BILLY NAIR (MP) - (1929- )

Billy Nair was born in Sydenham (Durban) on 27 November 1929. After his matriculation, he began his university education whilst on Robben Island. Initially, he was employed as a bookkeeper and later in a dairy in Durban from which he was soon fired due to his trade union activities. In 1951 he became a full time secretary of the Dairy Workers Union.

As a trade unionist he believed in multi-racialism and worked with persons of all colours. In his interview he highlights issues such as the prevailing labour laws, job reservation, unfair labour practices to workers in the mines, farms and industry.
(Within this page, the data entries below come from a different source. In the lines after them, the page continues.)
/-- Verification (R25): the first failure, as status and ERRSEC. `boot` leaves out the delta checks and admits only a full Weave (R27). -/
def verifyImage (s : State) (cur : WeaveGen) (m : List Byte) (boot : Bool) : Option (Status × Nat) :=
  if headerBad m || typesMissing m then some (stDescriptor, 0xFF)
  else
    match (dirOf m).zipIdx.find? (fun x => sectBad m x.2 x.1) with
    | some x => some (stDescriptor, x.2)
    | none =>
      if !bindingOk s m || !sigOk s m boot then some (stPrivilege, 0xFF)
      else if boot && wvKind m = 1 then some (stDescriptor, 0xFF)
      else if !boot && wvKind m = 1 && (wvBase m ≠ cur.gen.toNat || wvGen m ≠ wvBase m + 1 || cur.gen = 0xFFFFFFFF) then some (stGeneration, 0xFF)
      else ((objectFails s cur m boot).find? (·.1)).map (fun x => (stDescriptor, errIdx m x.2))

/-! ### The minimal Weave and composition (R27, R28) -/

/-- The built-in minimal Weave (R27). Its limits section holds the hardware absolutes, so the option bytes alone bind; no DMA window is in use. -/
def minimalSects : List Sect :=
  [{ typ := 1, count := 1, bytes := natLE 2 0x6480 ++ Config.inventory.map (BitVec.ofNat 8) ++ List.replicate 24 0 },
   { typ := 2, count := 1, bytes := List.replicate 8 0 ++ natLE 100 (2 ^ 800 - 1) ++ natLE 16 (2 ^ 128 - 1) ++ List.replicate 4 0 ++ natLE 8 0 ++ natLE 8 Config.uniTop ++ List.replicate 16 0 },
   { typ := 3, count := 0, bytes := [] },
   { typ := 4, count := 0, bytes := [] },
   { typ := 5, count := 32, bytes := List.replicate 128 0 },
   { typ := 6, count := 0, bytes := [] },
   { typ := 7, count := 1, bytes := List.replicate 8 0 },
   { typ := 9, count := 1, bytes := natLE 2 3800 ++ natLE 2 1200 ++ natLE 2 20 ++ natLE 2 200 ++ natLE 4 64 ++ natLE 1 16 ++ List.replicate 259 0 }]

/-- The minimal Weave's generation. No image was adopted, so WEAVE_DIGEST reads 0 under it: the model's choice (log 69). -/
def minimalGen : WeaveGen := { gen := 0, sects := minimalSects, digest := [] }

/-- Bytes padded to a multiple of 8. -/
def pad8 (l : List Byte) : List Byte := l ++ List.replicate (roundup l.length 8 - l.length) 0

/-- Directory entries and sections laid out from an offset. -/
def layOut : Nat → List Sect → List Byte × List Byte
  | _, [] => ([], [])
  | off, x :: xs =>
    let b := pad8 x.bytes
    let r := layOut (off + b.length) xs
    ([x.typ, 0] ++ natLE 2 x.count ++ natLE 4 off ++ natLE 4 x.bytes.length ++ natLE 4 0 ++ r.1, b ++ r.2)

/-- The generation in force as a full Weave, bound to this device and signed by it (R28). -/
def composeWeave (g : WeaveGen) : List Byte :=
  let xs := (List.range 10).filterMap (fun t => sectOf g.sects t)
  let r := layOut (64 + 16 * xs.length) xs
  let total := 64 + r.1.length + r.2.length + 96
  let body := natLE 4 0x56414557 ++ natLE 2 1 ++ [0, BitVec.ofNat 8 xs.length] ++ natLE 4 g.gen.toNat ++ natLE 4 0 ++ natLE 8 deviceBinding ++ natLE 4 total ++
    List.replicate 36 0 ++ r.1 ++ r.2
  body ++ deviceBlock body

end Sys2Proof.Machine
end

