-- ==== Sys2Proof/Machine/Weave.lean ====
section
/-! DEFINITION. The WEAVE block: staging, applying a delta in generations, rollback, fences, PERSIST, boot, CCLK (R17, R27 to R37). -/

namespace Sys2Proof.Machine

open Sys2Proof

/-! ### Events and results (R35, R37) -/

def wvResult (s : State) (st : Status) : State := { s with weave := { s.weave with result := st } }

/-- Set a bit of WEAVE_EVT and write its Tally record with the new generation (R37; log 35). -/
def wvEvent (s : State) (bit gen : Nat) : State :=
  post { s with weave := { s.weave with evt := s.weave.evt ||| BitVec.ofNat 3 (2 ^ bit) } } uHub 0 (Config.weaveEvent bit) (gen % 2 ^ 32)

/-- The generation that a delta establishes. -/
def nextGen (s : State) : Nat := match s.weave.nxt with | some g => g.gen.toNat | none => s.weave.cur.gen.toNat

/-! ### The units (R30) -/

def allUnits : List CfgUnit :=
  (List.range 800).map .core ++ (List.range 128).map .lane ++ (List.range 16).map .mport ++ (List.range 32).map .oport

/-- The units that adopt: those that the generation in force does not retire. -/
def serviceUnits (s : State) : List CfgUnit := allUnits.filter (fun u => !unitRetired (retiredOf s.weave.cur.sects) u)

/-- Units still at g. -/
def unitsAtG (s : State) : List CfgUnit := (serviceUnits s).filter (fun u => !s.weave.adopted.contains u)

/-- WEAVE_LAG.LAG (R37). -/
def lagOf (s : State) : Nat :=
  match s.weave.st with
  | .applying => (unitsAtG s).length
  | .rollingBack => s.weave.adopted.length
  | _ => 0

/-- A unit is at a safe point (R30). -/
def unitSafe (s : State) : CfgUnit → Bool
  | .core n => (s.core n).running.isEmpty
  | .lane l => laneBetween s (l / 16) (l % 16)
  | .mport m => s.tiers.moves.all (fun x => x.channel / 16 != m)
  | .oport p => (s.oport p).held.isEmpty && (s.oport p).waiting.isEmpty

/-! ### What a unit does when its generation changes (R15, R31, R192, R202, R232, R243) -/

/-- The commands queued on a core that its new generation retires (R15, R33). -/
def refuseQueues (s : State) (n : Nat) : State :=
  let s := s.modCore n (fun c => { c with waits := [] })
  (List.range 32).foldl (fun s i => (List.range 4).foldl (fun s e =>
    ((s.core n).queue e i).foldl (fun s r => endHead s n e i r stDescriptor 4) s) s) s

/-- A port's mode and peer. -/
def portRole (s : State) (p : Nat) : Nat × Nat := (opMode s p, if opMode s p = 1 then (portPlan (opSects s p) p).2 else 0)

/-- A launch reading brought down to the limit in force (R243). -/
def clampLaunch (s : State) (p : Nat) : State :=
  s.modOport p (fun o => { o with launch := o.launch.map (fun v => if launchLimit s p < v.toInt then BitVec.ofInt 8 (launchLimit s p) else v) })

/-- A port under its new generation (R223, R232, R243): one whose role changes goes dark, or trains; a lowered rate takes it DOWN, and a rate that lets it
run again starts its training; otherwise it goes on, its launch within the new limit. -/
def portChange (old s : State) (p : Nat) : State :=
  let st := (s.oport p).state
  if opMode s p = 0 then
    (if st = 0 || st = 4 then s else linkDown s p 0).modOport p (fun o => { o with dark := true, retryTrain := false, advert := none })
  else if st = 4 then s
  else if portRole old p != portRole s p then trainAgain s p
  else if !rateOk s p then (if st = 0 then s else linkDown s p 0)
  else if st = 0 && !rateOk old p then startTraining s p
  else clampLaunch s p

/-- Channels of a port that the generation retires and that were in service at boot (R202). -/
def lostChannels (s : State) (m : Nat) : Nat :=
  let r := retiredOf (sectsOf s (.mport m))
  pack ((List.range 16).map (fun i => (1, b2n (chanRetired r (16 * m + i) && !s.tiers.outCh.contains (16 * m + i)))))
He talks of the exploiters and the exploited, of segregation and apartheid in the railways stations, parks and lifts.

Nair’s political awareness began during his college years and later increased during the Passive Resistance Campaign of 1946. In the interview he recalls the rallies that took place at the Red Square (now the Nicol Square Garage) against the Asiatic Land Tenure and Indian Representation Act (1946), whereby Indians were to be forcefully removed from so-called White areas and in return be given representation in parliament by three White representatives. This was rejected by the leadership (under Monty Naicker and Yusuf Dadoo). Indians, therefore, engaged in a series of acts of defiance by occupying land in White areas and courting imprisonment. The Passive Resistance Campaign that ensued saw hundreds of Indians hauled into jails.

In 1949, Nair joined the Natal Indian Youth Congress and became its secretary in 1950. He also joined the Natal Indian Congress (NIC) and served as a member of its executive committee in the 1952 Defiance Campaign called by the Congress Movement. In his interview, he recalls the 1952 Defiance Campaign, the many acts of defiance against segregation, the pass laws and the Group Areas Act. He also recalls the events leading up to the Congress of the People, the Freedom Charter and the Kliptown Conference.
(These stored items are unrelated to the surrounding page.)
/-! ### Folds (R287) -/

/-- The registers of a Fold, by its number in the table. -/
def foldReg (k o : Nat) : Option Reg :=
  let id : FoldId := if foldDev k then .dev (foldNum k) else .die (k / 64) (foldNum k)
  let low (m : BitVec 100) : Nat := m.toNat % 2 ^ 64
  let high (m : BitVec 100) (l : BitVec 10) : Nat := if foldDev k then l.toNat * 2 ^ 48 else m.toNat / 2 ^ 64
  match o with
  | 0x00 => some { wide := true, val := fun s => let f := s.fold k; pack [(6, 0), (42, f.addr.toNat), (15, f.ctx.toNat), (1, b2n f.valid)],
                   put := fun who _ _ v => cmd (execFoldCfg who id (w64 v)) }
  | 0x08 => some { wide := true, val := fun s => low (s.fold k).mask, put := fun who _ _ v => cmd (execFoldMask who id false (w64 v)) }
  | 0x10 => some { wide := true, val := fun s => high (s.fold k).mask (s.fold k).localN, put := fun who _ hi v s => if foldDev k && !hi then s else cmd (execFoldMask who id true (w64 v)) s }
  | 0x18 => some (ro64 (fun s => low (s.fold k).arr))
  | 0x20 => some (ro64 (fun s => high (s.fold k).arr (s.fold k).localArr))
  | 0x28 => some { wide := true, w1c := 2 ^ 63 + 2 ^ 62,
                   val := fun s => let f := s.fold k
                                   pack [(16, f.miscnt.toNat), (16, 0), (16, ((List.range 100).filter (fun i => f.early.getLsbD i)).length + f.earlyLoc), (14, 0), (1, b2n f.badphase), (1, b2n f.misuse)],
                   put := fun _ _ _ v s => s.modFold k (fun f => { f with misuse := f.misuse && !bitOf v 63, badphase := f.badphase && !bitOf v 62 }) }
  | _ => none

/-! ### HUB (R287, R330, R348, R377 to R386, R403) -/

/-- HUB_FAULT (R380). -/
def hubFault (s : State) : Nat :=
  pack [(1, b2n (s.mports.any (fun m => m.2.maplost))), (1, b2n (s.sec.fwbad != 0)), (1, b2n (s.opt.src == 2)), (1, b2n s.hub2.wdog), (1, b2n s.hub2.propose),
        (1, b2n s.hub.bbxlost), (1, b2n (s.lasers.any (fun l => l.2.fail != 0)))]

/-- Store KIND and TARGET of an entry that is not BUSY. -/
def hurdleStore (i v : Nat) (s : State) : State :=
  if (s.hurdle i).busy then s
  else s.modHurdle i (fun h => { h with kind := BitVec.ofNat 3 (bitsOf v 40 3), target := BitVec.ofNat 32 (bitsOf v 0 32) })

/-- HUB_HURDLEi. -/
def hurdleReg (i : Nat) : Reg :=
  { wide := true,
    val := fun s => let h := s.hurdle i
                    pack [(32, h.target.toNat), (8, 0), (3, h.kind.toNat), (5, 0), (8, h.result.toNat), (6, 0), (1, b2n h.quiesced), (1, b2n h.busy)],
    put := fun who _ _ v s => match bitsOf v 32 2 with
      | 1 => cmd (execRaise who i (BitVec.ofNat 3 (bitsOf v 40 3)) (BitVec.ofNat 32 (bitsOf v 0 32))) s
      | 2 => cmd (execLift who i) (hurdleStore i v s)
      | _ => hurdleStore i v s }

/-- HUB_GATESTi and HUB_GATECMDi. -/
def gateReg (i : Nat) (isCmd : Bool) : Reg :=
  if isCmd then
    { wide := true, val := fun _ => 0,
      put := fun who _ _ v s =>
        let ctx : BitVec 10 := BitVec.ofNat 10 (bitsOf v 32 10)
        let key : BitVec 16 := BitVec.ofNat 16 (bitsOf v 48 16)
        let lease : BitVec 12 := BitVec.ofNat 12 (bitsOf v 16 12)
        match bitsOf v 0 2 with
        | 1 => cmd (execAcquire who i ctx lease) s
        | 2 => cmd (execRelease who i ctx key) s
        | 3 => cmd (execRenew who i ctx key lease) s
        | _ => s }
  else ro64 (fun s => let x := s.gate i
                      pack [(12, 0), (12, x.lease.toNat), (16, x.token.toNat), (8, x.result.toNat), (10, x.octx.toNat), (2, x.rby.toNat), (2, x.owner.toNat), (2, x.state.toNat)])

/-- HUB_EVTCFGk. -/
def evtReg (k : Nat) : Reg :=
  rw64 (fun s => (tget d0 s.hub.evtcfg k).toNat + 2 ^ 56 * (tget d0 s.hub2.evtMissed k).toNat)
    (fun v s => { s with hub := { s.hub with evtcfg := tset d0 s.hub.evtcfg k (w64 (bitsOf v 3 45 * 8 + bitsOf v 48 2 * 2 ^ 48)) } })

/-- The registers of the HUB block. -/
def hubReg (o : Nat) : Option Reg :=
  if 0xE000 ≤ o then tlyBlock uHub o
  else if 0x4000 ≤ o && o < 0x8000 then foldReg (512 + (o - 0x4000) / 0x40) ((o - 0x4000) % 0x40)
  else if 0x2000 ≤ o && o < 0x2400 && o % 8 = 0 then some (gateReg ((o - 0x2000) / 16) (o % 16 == 8))
  else if 0x0800 ≤ o && o < 0x0880 && o % 8 = 0 then some (hurdleReg ((o - 0x0800) / 8))
  else if 0x0120 ≤ o && o < 0x0140 && o % 8 = 0 then some (evtReg ((o - 0x0120) / 8))
  else match o with
    | 0x0000 => some (ro32 (fun _ => 0x64800100))
    | 0x0008 => some (ro64 (fun s => s.time.toNat))
    | 0x0010 => some (ro32 (fun s => pack [(31, s.hub.cause.toNat), (1, b2n s.hub.bklost)]))
    | 0x0018 => some (ro64 (fun s => pack [(16, 0), (16, s.hub.selfc.toNat), (16, s.hub.pinc.toNat), (16, s.hub.por.toNat)]))
    | 0x0100 => some (ro64 (fun s => pack ((List.range 8).map (fun d => (5, (tget d0 s.hub2.clkCode d).toNat)) ++ [(16, optCclkMax s), (8, s.hub.lock.toNat)])))
    | 0x0108 => some { wide := false, w1c := 2 ^ 31,
                       val := fun s => pack [(16, s.hub.glitch.toNat), (1, b2n s.hub.rstn), (1, b2n s.hub.pwrok), (2, 0), (4, s.hub.evtin.toNat), (7, 0), (1, b2n s.hub.noisy)],
                       rc := fun s => { s with hub := { s.hub with glitch := 0 } },
                       put := fun _ _ _ v s => { s with hub := { s.hub with noisy := s.hub.noisy && !bitOf v 31 } } }
    | 0x0110 => some (rw32 (fun s => s.hub.evtout.toNat)
        (fun v s => startPulse { s with hub := { s.hub with evtout := BitVec.ofNat 4 (bitsOf v 0 4) } } (bitsOf v 4 4)))
    | 0x0200 => some { wide := false, w1c := 0x38, val := hubFault,
                       put := fun _ _ _ v s => { s with
                         hub2 := { s.hub2 with wdog := s.hub2.wdog && !bitOf v 3, propose := s.hub2.propose && !bitOf v 4 }
                         hub := { s.hub with bbxlost := s.hub.bbxlost && !bitOf v 5 } } }
    | 0x0208 => some (rw32 (fun s => s.hub2.faulten.toNat) (fun v s => { s with hub2 := { s.hub2 with faulten := BitVec.ofNat 7 (bitsOf v 0 7) } }))
    | 0x0210 => some (rw32 (fun s => pack [(4, 0), (4, s.hub2.fwState.toNat), (4, s.hub2.fwTarget.toNat), (4, 0), (8, s.hub2.fwResult.toNat)])
        (fun v s => fwLive s (BitVec.ofNat 4 (bitsOf v 8 4)) (bitsOf v 0 2)))
    | 0x0218 => some (rw32 (fun s => pack [(8, s.hub2.tmuxSel.toNat), (12, s.hub2.tmuxArg.toNat), (12, s.hub2.tmuxUnit.toNat)])
        (fun v s => if optTmux s then { s with hub2 := { s.hub2 with tmuxSel := BitVec.ofNat 4 (bitsOf v 0 4), tmuxArg := BitVec.ofNat 8 (bitsOf v 8 8), tmuxUnit := BitVec.ofNat 12 (bitsOf v 20 12) } }
                    else s))
    | 0x0880 => some (rw32 (fun s => s.hub2.syncpoll.toNat) (fun v s => { s with hub2 := { s.hub2 with syncpoll := BitVec.ofNat 16 (max 1 (bitsOf v 0 16)) } }))
    | _ => none

/-! ### OPT, BBX, SEC, WEAVE (R348, R373, R361, R37) -/

/-- OPT: context 0 only reads OPT_MIRRORj and OPT_STATUS. -/
def optReg (o : Nat) : Option Reg :=
  if o < 0x40 && o % 8 = 0 then some (ro64 (fun s => fld (optMirror s) o 8))
  else if 0x40 ≤ o && o < 0x80 && o % 8 = 0 then
    some { wide := true, val := fun s => (tget d0 s.opt.stage ((o - 0x40) / 8)).toNat,
           put := fun who _ _ v s => if who = .fw then s else { s with opt := { s.opt with stage := tset d0 s.opt.stage ((o - 0x40) / 8) (w64 v) } } }
  else match o with
    | 0x100 => some { wide := false, val := fun _ => 0, put := fun who _ _ v s => if bitOf v 0 then cmd (execProgram who) s else s }
    | 0x108 => some (ro32 (fun s => pack [(4, s.opt.st.toNat), (4, s.opt.src.toNat), (1, b2n s.opt.bada), (1, b2n s.opt.badb), (6, b2n s.opt.pend), (8, s.opt.result.toNat)]))
    | _ => none

/-- BBX. -/
def bbxReg (o : Nat) : Option Reg :=
  if 0x10000 ≤ o && o < 0x20000 && o % 8 = 0 then some (ro64 (fun s => recWord s.bbx.records ((o - 0x10000) / 8)))
  else if 0x10 ≤ o && o < 0x30 && o % 8 = 0 then
    some (rw64 (fun s => (tget selDef s.bbx.sel ((o - 0x10) / 8)).toNat) (fun v s => { s with bbx := { s.bbx with sel := tset selDef s.bbx.sel ((o - 0x10) / 8) (w64 v) } }))
  else match o with
    | 0x00 => some (ro64 (fun s => pack [(32, s.bbx.head.toNat), (16, s.bbx.lost.toNat), (15, 0), (1, b2n s.bbx.frozen)]))
    | 0x08 => some (rw32 (fun s => pack [(3, b2n s.bbx.hold), (1, b2n s.bbx.xin)])
        (fun v s =>
          let s := { s with bbx := { s.bbx with hold := bitOf v 0, xin := bitOf v 3 } }
          let s := if bitOf v 2 then bbxUnfreeze s else s
          if bitOf v 1 then bbxFreeze s 0 else s))
    | _ => none

/-- The bytes 8j to 8j + 7 of a digest. -/
def digWord (l : List Byte) (j : Nat) : Nat := fld l (8 * j) 8

/-- SEC. -/
def secReg (o : Nat) : Option Reg :=
  if 0x20 ≤ o && o < 0x40 && o % 8 = 0 then
    some (rw64 (fun s => (tget d0 s.sec.nonce ((o - 0x20) / 8)).toNat) (fun v s => { s with sec := { s.sec with nonce := tset d0 s.sec.nonce ((o - 0x20) / 8) (w64 v) } }))
  else if 0x40 ≤ o && o < 0x60 && o % 8 = 0 then some (ro64 (fun s => if s.sec.derived then digWord identityDigest ((o - 0x40) / 8) else 0))
  else if 0x60 ≤ o && o < 0x80 && o % 8 = 0 then some (ro64 (fun s => digWord s.sec.wmeas ((o - 0x60) / 8)))
  else if 0x100 ≤ o && o < 0x1A0 && o % 8 = 0 then
    some (ro64 (fun s => match slotKey s ((o - 0x100) / 8) with | [] => 0 | k => leNat (keyId k)))
  else match o with
    | 0x000 => some { wide := false, val := fun s => s.sec.slot.toNat * 2 ^ 8,
                      put := fun who _ _ v s => secCtl who (BitVec.ofNat 5 (bitsOf v 8 5)) (bitsOf v 0 3) s }
    | 0x008 => some (ro64 (fun s => pack [(8, s.sec.st.toNat), (8, s.sec.result.toNat), (16, s.sec.len.toNat), (7, 0), (9, fwPend s), (9, s.sec.fwbad.toNat), (5, 0), (1, b2n s.sec.noid), (1, b2n s.sec.debug)]))
    | 0x010 => some (rw64 (fun s => s.sec.src.toNat * 64) (fun v s => { s with sec := { s.sec with src := BitVec.ofNat 58 (v / 64) } }))
    | 0x018 => some (rw64 (fun s => s.sec.dst.toNat * 64) (fun v s => { s with sec := { s.sec with dst := BitVec.ofNat 58 (v / 64) } }))
    | 0x080 => some (ro32 (fun s => s.sec.fused.toNat))
    | 0x088 => some (ro32 (fun s => pack ((List.range 20).map (fun i => (1, b2n (slotKey s i != []))))))
    | 0x200 => some { wide := false, val := fun s => b2n s.sec.openD, put := fun who _ _ v s => if bitOf v 0 then openDbg who s else s }
    | _ => none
Nair was active in the Umkonto We Sizwe (Spear of the Nation), the military wing of the ANC, since its inception. He recalls Chief Albert Luthuli’s return to South Africa after receiving the Nobel Prize for Peace and the subsequent launching of Umkhonto we Sizwe in 1960. His participation in various acts of sabotage led to his eventual arrest in 1963. He recalls the famous Treason Trials of the 1950’s and 1960’s in which he was one of the accused for Treason under the Suppression of Communism Act. He received a 20 year sentence which he served on Robben Island. He recalls the police torture and the difficult and unbearable life in the prison cells and on Robben Island.

On his release, he became active in the United Democratic Front (UDF), the sit-in protests at the British Consulate, and in Operation Vula. After the 1994 elections Nair became a Member of Parliament in the National Assembly of the South African Parliament.